SAN JOSE (CBS SF) – The Santa Clara County Board of Supervisors directed county staff Tuesday to develop a plan for implicit bias training at the sheriff's office.

Supervisor Joe Simitian proposed the idea during Tuesday's board meeting in San Jose. It's aimed at preventing tragedies that have been seen nationwide since the death of Michael Brown in Ferguson, Missouri, Simitian said.

Brown, 18, was a black man fatally shot by a white police officer in August 2014 while he was unarmed, which led to demonstrations across the country.

Brown's death brought to light other police killings involving unarmed black men and boys by officers including the chokehold death of Eric Garner, 43, in New York in July 2014.

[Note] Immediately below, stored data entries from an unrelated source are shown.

theorem authImage_keeps_snd {s₀ : State} {src : ImgSrc} {s : State}
    (hk : Keeps s₀ s) : Keeps s₀ (authImage src s).2 := by
  unfold authImage
  try dsimp only
  repeat' first
    | with_reducible assumption
    | dsimp only
    | with_reducible apply CoreRes.bind_keeps
    | with_reducible refine CoreKeeps.of_ok (CoreRes.bind_keeps ?_) (by assumption)
    | with_reducible refine CoreKeeps.of_trap (CoreRes.bind_keeps ?_) (by assumption)
    | with_reducible refine CoreKeeps.of_stall (CoreRes.bind_keeps ?_) (by assumption)
    | with_reducible refine ImgRes.bind_keeps (by assumption) ?_
    | with_reducible apply ImgRes.bind_keeps_snd
    | with_reducible apply Loading.bind_keeps
    | with_reducible refine LoadKeeps.of_going (Loading.bind_keeps ?_) (by assumption)
    | with_reducible refine LoadKeeps.of_failed (Loading.bind_keeps ?_) (by assumption)
    | with_reducible refine LoadKeeps.of_waits (Loading.bind_keeps ?_) (by assumption)
    | with_reducible refine checkSigned_keeps (by assumption) ?_
    | with_reducible apply checkSigned_keeps_snd
    | with_reducible refine readHeader_keeps (by assumption) ?_
    | with_reducible apply readHeader_keeps_snd
    | with_reducible refine And.intro ?_ ?_
    | split
    | intro _ _ _
    | intro _ _
    | intro _

theorem authImage_keeps {s₀ : State} {src : ImgSrc} {s : State} {y₁ t₁} (e₁ : authImage src s = (y₁, t₁))
    (hk : Keeps s₀ s) : Keeps s₀ t₁ := by
  have k := authImage_keeps_snd (s₀ := s₀) (src := src) (s := s) hk
  rw [e₁] at k
  exact k

theorem digestsOk_keeps_snd {s₀ : State} {src : ImgSrc} {x0 : List Sect} {s : State}
    (hk : Keeps s₀ s) : Keeps s₀ (digestsOk src x0 s).2 := by
  induction x0 generalizing src s with
  | nil =>
    simp only [digestsOk]
    repeat' first
      | with_reducible assumption
      | with_reducible apply ih
      | dsimp only
      | with_reducible apply CoreRes.bind_keeps
      | with_reducible refine CoreKeeps.of_ok (CoreRes.bind_keeps ?_) (by assumption)
      | with_reducible refine CoreKeeps.of_trap (CoreRes.bind_keeps ?_) (by assumption)
      | with_reducible refine CoreKeeps.of_stall (CoreRes.bind_keeps ?_) (by assumption)
      | with_reducible refine ImgRes.bind_keeps (by assumption) ?_
      | with_reducible apply ImgRes.bind_keeps_snd
      | with_reducible apply Loading.bind_keeps
      | with_reducible refine LoadKeeps.of_going (Loading.bind_keeps ?_) (by assumption)
      | with_reducible refine LoadKeeps.of_failed (Loading.bind_keeps ?_) (by assumption)
      | with_reducible refine LoadKeeps.of_waits (Loading.bind_keeps ?_) (by assumption)
      | with_reducible refine srcRead_keeps (by assumption) ?_
      | with_reducible apply srcRead_keeps_snd
      | with_reducible refine And.intro ?_ ?_
      | split
      | intro _ _ _
      | intro _ _
      | intro _
  | cons a l ih =>
    simp only [digestsOk]
    repeat' first
      | with_reducible assumption
      | with_reducible apply ih
      | dsimp only
      | with_reducible apply CoreRes.bind_keeps
      | with_reducible refine CoreKeeps.of_ok (CoreRes.bind_keeps ?_) (by assumption)
      | with_reducible refine CoreKeeps.of_trap (CoreRes.bind_keeps ?_) (by assumption)
      | with_reducible refine CoreKeeps.of_stall (CoreRes.bind_keeps ?_) (by assumption)
      | with_reducible refine ImgRes.bind_keeps (by assumption) ?_
      | with_reducible apply ImgRes.bind_keeps_snd
      | with_reducible apply Loading.bind_keeps
      | with_reducible refine LoadKeeps.of_going (Loading.bind_keeps ?_) (by assumption)
      | with_reducible refine LoadKeeps.of_failed (Loading.bind_keeps ?_) (by assumption)
      | with_reducible refine LoadKeeps.of_waits (Loading.bind_keeps ?_) (by assumption)
      | with_reducible refine srcRead_keeps (by assumption) ?_
      | with_reducible apply srcRead_keeps_snd
      | with_reducible refine And.intro ?_ ?_
      | split
      | intro _ _ _
      | intro _ _
      | intro _

theorem digestsOk_keeps {s₀ : State} {src : ImgSrc} {x0 : List Sect} {s : State} {y₁ t₁} (e₁ : digestsOk src x0 s = (y₁, t₁))
    (hk : Keeps s₀ s) : Keeps s₀ t₁ := by
  have k := digestsOk_keeps_snd (s₀ := s₀) (src := src) (x0 := x0) (s := s) hk
  rw [e₁] at k
  exact k

theorem Loading.bind_keeps {s₀ : State} {x : Loading} {f : LoadAcc → Loading} (hx : LoadKeeps s₀ x)
    (hf : ∀ a, Keeps s₀ a.s → LoadKeeps s₀ (f a)) : LoadKeeps s₀ (x.bind f) := by
  cases hx with
  | going h => exact hf _ h
  | failed h => exact .failed h
  | waits h => exact .waits h

theorem sectionFault_keeps {s₀ : State} {s : State}
    (hk : Keeps s₀ s) : LoadKeeps s₀ (sectionFault s) := by
  unfold sectionFault
  try dsimp only
  repeat' first
    | with_reducible assumption
    | with_reducible refine LoadKeeps.going ?_
    | with_reducible refine LoadKeeps.failed ?_
    | with_reducible refine LoadKeeps.waits ?_
    | dsimp only
    | split
    | intro _ _ _
    | intro _ _
    | intro _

Implicit biases are not only limited to race and ethnicity but extend to other characteristics such as gender, sexual orientation and income, Simitian said.

The training is aimed toward patrol staff, but should also apply to command staff, according to Simitian.

It would be a "pretty rigorous program" that would last 30 to 40 hours, similar to Crisis Intervention Training that helps officers in communicating with people suffering from mental illness, he said.

The course will help strengthen the public's trust in law enforcement, according to Simitian.

The training builds upon the county's current effort in providing body-worn cameras for deputies, he said.

Simitian said he has discussed the proposal with Sheriff Laurie Smith and her training staff in addition to the district attorney's and public defender's offices.